**** INPUT DATA
/-- The new engine of cell n has loaded its checkpoint and replayed the sample ring from its instant on; it goes on live (R165). -/
def replayDone (n : Nat) (samples : List EngSample) (d : Dev) : Dev :=
  if n ∈ d.en.rebal && !engineFailed d (engineOf d n) then
    let d := engineRun samples d
    let c := ckptOf d n
    let lost := lostInstants d n
    let d := putGot n ((gotOf d n).map (fun p => (p.1, kget Gathered.init c.got p.1))) d
    let d := withEng (fun e => { e with
      track := if c.track.isNone then e.track else kset none e.track n c.track
      rebal := e.rebal.filter (fun k => k ≠ n) }) d
    let d := loseSamples n lost d
    let d := each engineTake (d.en.volts.filter (fun g => g.cell == n && decide (c.inst.toNat < g.inst.toNat) &&
      decide (g.inst.toNat ≤ d.en.upTo.toNat))) d
    if lost.isEmpty then d else occur 24 0 0x0E02 (BitVec.ofNat 8 n :: leBytes 4 lost.length) d
  else d

/-- REBALANCE_REPLAY_DONE (R165). -/
def execRebalanceReplayDone (t : Time) (cell : Nat) (samples : List EngSample) (s : State) : Host.Outcome State Fault Refusal :=
  actAwake t (replayDone cell samples) s

/-! ### IMPEDANCE (R167 to R181) -/

/-- While the load is shed no job is dispatched: it waits (R38; DESIGN CHOICE, log 109). -/
def holdJob (h : Nat) (c : Desc) (tab : List Byte) (d : Dev) : Dev := withEng (fun e => { e with held := e.held ++ [⟨h, c, tab⟩] }) d

/-- Engine work brings STANDBY to ACTIVE and holds ACTIVE for 10 ms after it (R50, R182). -/
def toActive (d : Dev) : Dev :=
  { d with pw := { d.pw with st := if d.pw.st = .standby then .active else d.pw.st, workAt := d.now } }

/-- The least multiple of the frame length at or after x (R160). -/
def boundaryAt (d : Dev) (x : Nat) : Nat := (x + frameLen d - 1) / frameLen d * frameLen d

/-- START of an IMPEDANCE descriptor. -/
def impStartArg (c : Desc) : Nat := (dWord c 5).toNat + 2 ^ 32 * (dWord c 6).toNat

/-- Effective CELLMASK: configured cells selected, all of them for 0. -/
def effMask (d : Dev) (w : Word) : Nat :=
  mapBits (fun n => decide (n ≤ ncells d) && (decide (w = 0) || bit w (n - 1))) 1 32

/-- Two frequencies lie within 0.5 % of each other. -/
def tooClose (a b : Word) : Bool :=
  match f32Num a, f32Num b with
  | some x, some y => if 0 < x ∧ 0 < y then decide (1000 * max x y ≤ 1005 * min x y) else decide (x = y)
  | _, _ => true

/-- Some pair of a list is too close. -/
def anyClose : List Word → Bool
  | [] => false
  | a :: r => r.any (tooClose a) || anyClose r

/-- The cell's integration time of a point at frequency w is at least 10 / f (R170, R175). `na` is the number of active
points. -/
def longEnough (c : Desc) (na : Nat) (w : Word) : Bool :=
  let parts := if impExc c = 0 then 1 else 2 * na
  f32Is w (fun v => decide (10 * f32One * parts ≤ v * (dFld c 4 15 0 : Int)))

/-- The points of LIST 0 as R169 and R170 bound them: FMIN, FMAX, their spacing, and the longest period. -/
def logPointsOk (c : Desc) : Bool :=
  let a := dWord c 7
  let b := dWord c 8
  let n := impNpts c
  freqOk a && freqOk b &&
  (match f32Num a, f32Num b with
    | some x, some y => decide (x ≤ y) && (decide (n = 1) ||
        (decide (x < y) && decide (x * 1005 ^ (n - 1) < y * 1000 ^ (n - 1))))
    | _, _ => false) && longEnough c n a

/-- IMPEDANCE's arguments (R169, R170) that the descriptor alone shows. -/
def okImpedance (c : Desc) : Bool :=
  decide (dFld c 2 7 3 = 0) && decide (dFld c 2 31 13 = 0) && decide (impExc c ≠ 3) &&
  decide (1 ≤ impNpts c ∧ impNpts c ≤ 16) && decide (1 ≤ dFld c 4 15 0 ∧ dFld c 4 15 0 ≤ 3600) && decide (dFld c 4 31 16 = 0) &&
  (if impList c then decide ((dWord c 7).toNat % 4 = 0) && decide (dWord c 8 = 0) else logPointsOk c) && zeroFrom c 9

/-- The points of LIST 1 in the host window (R169, R170). -/
def listPointsOk (c : Desc) (l : List Word) : Bool :=
  l.all (fun w => freqOk w || lineOk w) && !anyClose l &&
  (l.filter freqOk).all (longEnough c (l.filter freqOk).length)

/-- IMPEDANCE's arguments that the head checks against its ring time and the host window (R170). -/
def impedanceArg (c : Desc) (d : Dev) (x : Hst) : Bool :=
  decide (impStartArg c ≤ d.now.toNat + 60 * lsbPerSec) &&
  (!impList c ||
    (let off := (dWord c 7).toNat
     decide (off + 4 * impNpts c ≤ winSize) &&
     listPointsOk c ((upFrom 0 (impNpts c)).map (fun i => BitVec.ofNat 32 (leNat (winRead x (off + 4 * i) 4))))))

/-- DENIED_STATE of IMPEDANCE (R181). -/
def impDenied (c : Desc) (mask : Nat) (d : Dev) : Bool :=
  decide (mask = 0) || (decide (curSrc d = 0x3F) && decide (impExc c ≠ 1)) || (decide (impExc c = 1) && extFet d)

/-- The points of a job (R169): spaced from FMIN to FMAX, or the entries of its list. -/
def jobPoints (c : Desc) (list : List Byte) : List Word :=
  (upFrom 0 (impNpts c)).map (fun i =>
    if impList c then BitVec.ofNat 32 (tab32 list (4 * i)) else logPoint (dWord c 7) (dWord c 8) (impNpts c) i)

/-- An IMPEDANCE job is accepted (R167, R169, R181). -/
def impBegin (h : Nat) (c : Desc) (list : List Byte) (d : Dev) : Dev :=
  if d.pw.persist then holdJob h c list d else
  let mask := effMask d (dWord c 3)
  if impDenied c mask d then finish h St.deniedState [] d
  else if d.en.imp.isSome then finish h St.resourceBusy [] d
  else
    let s := impStartArg c
    let at0 := boundaryAt d (if s = 0 then d.now.toNat + msT 2 else max s d.now.toNat)
    let j : ImpJob :=
      { h := h, d := c, points := jobPoints c list, mask := mask, startAt := BitVec.ofNat 64 at0, begun := false, idx := engIdx d
        lost0 := 0, recomp := [], noact := [], skipped := [], half := none, thermal := [], runs := [], got := [], packMax := 0
        fault := (maskCells mask).any (fun n => engineFailed d (engineOf d n)), framed := false, late := 0 }
    toActive (withEng (fun e => { e with imp := some j }) d)

/-- What an excitation becomes when a shed of n LSBs has interrupted it, and what was over stays (R168). -/
def ChipRun.delayed (at0 : Time) (n : Nat) (r : ChipRun) : ChipRun :=
  if at0.toNat < r.stop.toNat then { r with start := later r.start n, stop := later r.stop n } else r

/-- After the load shed the running jobs resume from their checkpoints: every point of them counts as recomputed, and their ends move later by the
shed's length (R168). A job whose start fell into the shed begins at the next boundary (R38, R169). -/
def shedReplay (d : Dev) : Dev :=
  let n := since d.pw.shedAt d.now
  let d := each (fun c d => putGot c ((gotOf d c).map (fun p => (p.1, kget Gathered.init (ckptOf d c).got p.1))) d) (cellsUsed d) d
  let d := { d with ba := { d.ba with chips := d.ba.chips.map (ChipRun.delayed d.pw.shedAt n) } }
  withEng (fun e => { e with
    upTo := d.now
    imp := e.imp.map (fun j =>
      if j.begun then { j with
        recomp := maskCells j.mask
        runs := j.runs.map (fun r => (r.1, (r.2.1.delayed d.pw.shedAt n, r.2.2)))
        late := j.late + n }
      else { j with startAt := BitVec.ofNat 64 (boundaryAt d (max j.startAt.toNat d.now.toNat)) })
    est := e.est.map (fun j => { j with
      recomp := maskCells j.mask
      late := j.late + min n (since j.startAt d.now) }) }) d

/-- IMPEDANCE (R167, R169, R170, R181): in the head with the list of the host window, in a stack device with the one that BULK brought; before it has all
arrived nothing happens. -/
def execImpedance (t : Time) (h : Nat) (c : Desc) (s : State) : Host.Outcome State Fault Refusal :=
  actOpH 0x30 okImpedance t c (fun b =>
    match (if impList c then tableBytes h (dWord c 7).toNat (4 * impNpts c) b else some []) with
    | some l => (impBegin h c l b.1, b.2)
    | none => b) s

/-- May cell n be excited (R173)? -/
def eligible (d : Dev) (n : Nat) : Bool :=
  !extFet d && coefKnown d n && decide (1500000 ≤ laneAuV d n) && !regBit d R.cmpStatUv (n - 1)

/-- Cells of a mask and their neighbours, whose plan duty is suspended (R176). -/
def suspendedCells (d : Dev) (mask : Nat) : List Nat :=
  (cellsUsed d).filter (fun n => (maskCells mask).any (fun k => decide (k ≤ n + 1) && decide (n ≤ k + 1)))

/-- The job of handle h begins (R169, R173, R176). -/
def impStart (h : Nat) (d : Dev) : Dev :=
  match d.en.imp with
  | none => d
  | some j =>
    if decide (j.h = h) && !j.begun && !d.pw.persist && decide (j.startAt.toNat ≤ d.now.toNat) then
      let bad := if impExc j.d = 0 then [] else (maskCells j.mask).filter (fun n => !eligible d n)
      if impExc j.d = 1 ∧ bad = maskCells j.mask then impFinish St.inputNotReady [] d
      else
        let d := withEng (fun e => { e with imp := some { j with
          begun := true, idx := engIdx d, lost0 := regFld d R.curRxStat 15 0, noact := bad } }) d
        if impExc j.d = 0 then d
        else balUpdate { d with ba := { d.ba with excite := suspendedCells d j.mask } }
    else d

/-- IMPEDANCE_START (R169, R173, R176, R181). -/
def execImpedanceStart (t : Time) (h : Nat) (s : State) : Host.Outcome State Fault Refusal := actAwake t (impStart h) s

/-- Cells of a half: the odd or even eligible cells of the mask (R173). -/
def halfCells (j : ImpJob) (odd : Bool) : List Nat :=
  (maskCells j.mask).filter (fun n => decide (n ∉ j.noact) && decide (n % 2 = if odd then 1 else 0))

/-- Twice the predicted dissipation of switch n in nW: I_sw^2 x R_on, from the sensed current and resistance (R174). -/
def predicted2 (d : Dev) (n : Nat) : Nat := dissOf (balCell d n).ion (balCell d n).ron

/-- Do cells excited together fit the thermal manager's allowance, P_MAX (R174)? -/
def phaseFits (d : Dev) (l : List Nat) : Bool := decide (32 * sumNat (l.map (predicted2 d)) ≤ 1000000 * d.ba.pMax64)

/-- One more cell joins the last sub-phase where it fits, and else begins another. -/
def placeCell (d : Dev) (ph : List (List Nat)) (n : Nat) : List (List Nat) :=
  match ph.getLast? with
  | some g => if phaseFits d (g ++ [n]) then ph.dropLast ++ [g ++ [n]] else ph ++ [[n]]
  | none => [[n]]

/-- The sub-phases of a half (R174): cells in ascending order, as many to each as fit, which makes the fewest; a cell that does not fit by itself has
one of its own (DEDUCED). -/
def subPhases (d : Dev) (l : List Nat) : List (List Nat) := l.foldl (placeCell d) []

/-- Insert a point by its frequency. -/
def insertPoint (freq : Nat → Int) (i : Nat) : List Nat → List Nat
  | [] => [i]
  | a :: r => if freq i < freq a then i :: a :: r else a :: insertPoint freq i r

/-- The active points of a job in the order in which they run: those that are not line points, in ascending frequency (R173). -/
def activeOrder (j : ImpJob) : List Nat :=
  let f (i : Nat) : Int := (f32Num (j.points.getD i 0)).getD 0
  if impExc j.d = 0 then []
  else ((upFrom 0 j.points.length).filter (fun i => decide (0 < f i))).foldl (fun l i => insertPoint f i l) []

/-- DURATION in ring-time LSBs. -/
def impSpan (c : Desc) : Nat := dFld c 4 15 0 * lsbPerSec

/-- Ring time of sub-phase `sub` of k of a half of the active point that runs in place `pos`, and of its end (R173, R174): each point has
DURATION / Na, its first half for the odd cells. -/
def phaseTimes (j : ImpJob) (pos : Nat) (odd : Bool) (sub k : Nat) : Nat × Nat :=
  let na := (activeOrder j).length
  let x (s : Nat) : Nat := j.startAt.toNat + j.late + ((2 * pos + (if odd then 0 else 1)) * k + s) * impSpan j.d / (2 * na * k)
  (x sub, x (sub + 1))

/-- The chip period of a point: 0.4 / f rounded to a multiple of 20 us, in ring-time LSBs (R173). -/
def chipPeriod (w : Word) : Nat := (roundRat (20000 / f32Rat w)).toNat * usT 20

/-- Before a half of a point its sub-phases are fixed (R174). A cell that might not be excited now, as its coefficients have become unknown or its UV
pair has tripped (R82, R173), is left out of it. -/
def beginHalf (point : Nat) (odd : Bool) (j : ImpJob) (d : Dev) : ImpJob :=
  let l := halfCells j odd
  { j with
    half := some ((point, odd), subPhases d (l.filter (eligible d)))
    skipped := j.skipped ++ (l.filter (fun n => !eligible d n)).map (fun n => (point, n)) }

/-- A sub-phase of a half of a point begins (R173, R174, R176): its cells' switches follow the sequence, which restarts. -/
def excitePhase (h point : Nat) (odd : Bool) (sub : Nat) (d : Dev) : Dev :=
  match d.en.imp with
  | none => d
  | some j0 =>
    let j := if sub = 0 then beginHalf point odd j0 d else j0
    let ph := match j.half with
      | some x => if x.1 = (point, odd) then x.2 else []
      | none => []
    let k := max 1 ph.length
    let pos := (activeOrder j).idxOf point
    let x := phaseTimes j pos odd sub k
    if decide (j.h = h) && j.begun && decide (pos < (activeOrder j).length) && decide (sub < k) && !d.pw.persist && decide (d.now.toNat = x.1) then
      let now := ph.getD sub []
      let runs := now.map (fun n => ChipRun.mk n (BitVec.ofNat 64 x.1) (BitVec.ofNat 64 x.2) (chipPeriod (j.points.getD point 0)))
      let hot := if k = 1 then [] else now.map (fun n => (point, n))
      let d := withEng (fun e => { e with imp := some { j with
        runs := j.runs ++ runs.map (fun r => (point, (r, k)))
        thermal := j.thermal ++ hot.filter (fun q => decide (q ∉ j.thermal)) } }) d
      balUpdate { d with ba := { d.ba with
        chips := runs
        pExc := (quot (sumNat (now.map (predicted2 d))) 2000000).toNat } }
    else d

/-- EXCITATION_PHASE (R173, R174, R176). -/
def execExcitationPhase (t : Time) (h point : Nat) (odd : Bool) (sub : Nat) (s : State) :
    Host.Outcome State Fault Refusal :=
  actAwake t (excitePhase h point odd sub) s

/-! ### The estimate (R171, R172, R177, R178) -/

/-- Shunt resistance that the frames carry, LSB 1 nOhm (R161). -/
def frameShunt (d : Dev) : Rat :=
  match d.io.cu.frames.getLast? with
  | some f => (f.shunt.toNat : Rat)
  | none => (reg d R.curShunt).toNat

/-- A complex number. -/
abbrev Cx := Rat × Rat

/-- The spectra of a cell summed over an analysis band (R177), in the units of `SpecBin`. -/
structure BandSums where
  cell : Nat
  vv : Nat
  pp : Nat
  ss : Nat
  vp : Int × Int
  vs : Int × Int
  ps : Int × Int
deriving DecidableEq, Repr

/-- The spectra of v and i_cell of R161: v i* in nV uA, |i|^2 in uA^2. -/
structure Band where
  vi : Cx
  ii : Rat
deriving DecidableEq, Repr

/-- i_cell = s x i_pack - i_sw in the spectra of a cell (R161, R177); without pack current i_cell = -i_sw. -/
def bandOf (d : Dev) (r : BandSums) : Band :=
  let k : Rat := if noPack d then 0 else packSign d * 1000000 / frameShunt d
  ⟨(k * r.vp.1 - r.vs.1, k * r.vp.2 - r.vs.2), k * k * r.pp - 2 * k * r.ps.1 + r.ss⟩

/-- Z = V / I in ohm (R177); nV over uA is mohm. -/
def impedanceOf (b : Band) : Cx := (b.vi.1 / b.ii / 1000, b.vi.2 / b.ii / 1000)

/-- CONF: round (100 x gamma^2), of the magnitude-squared coherence (R177). -/
def confOf (b : Band) (vv : Nat) : Nat :=
  let den := (vv : Rat) * b.ii
  if den = 0 then 0 else (clampInt 0 100 (roundRat (100 * (b.vi.1 * b.vi.1 + b.vi.2 * b.vi.2) / den))).toNat

/-- I_band below a limit in uA. -/
def bandBelow (b : Band) (uA : Rat) : Bool := decide (b.ii < uA * uA)

/-- Square of the passive band current in A^2. -/
def packBand2 (d : Dev) (pp : Nat) : Rat := if noPack d then 0 else (pp : Rat) / (frameShunt d * frameShunt d)

/-- The spectra of cell n that lie in a band, summed. -/
def sumBins (n : Nat) (inBand : Nat → Bool) (l : List SpecBin) : BandSums :=
  let b := l.filter (fun x => inBand x.mHz)
  let cx (f : SpecBin → Int × Int) : Int × Int := (sumInt (b.map (fun x => (f x).1)), sumInt (b.map (fun x => (f x).2)))
  ⟨n, sumNat (b.map SpecBin.vv), sumNat (b.map SpecBin.pp), sumNat (b.map SpecBin.ss), cx SpecBin.vp, cx SpecBin.vs, cx SpecBin.ps⟩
********
## WHAT TO WORK ON
The word "since" may occur in lines of the data above; say how many lines hold it, giving only the number.

## ANSWER SECTION
2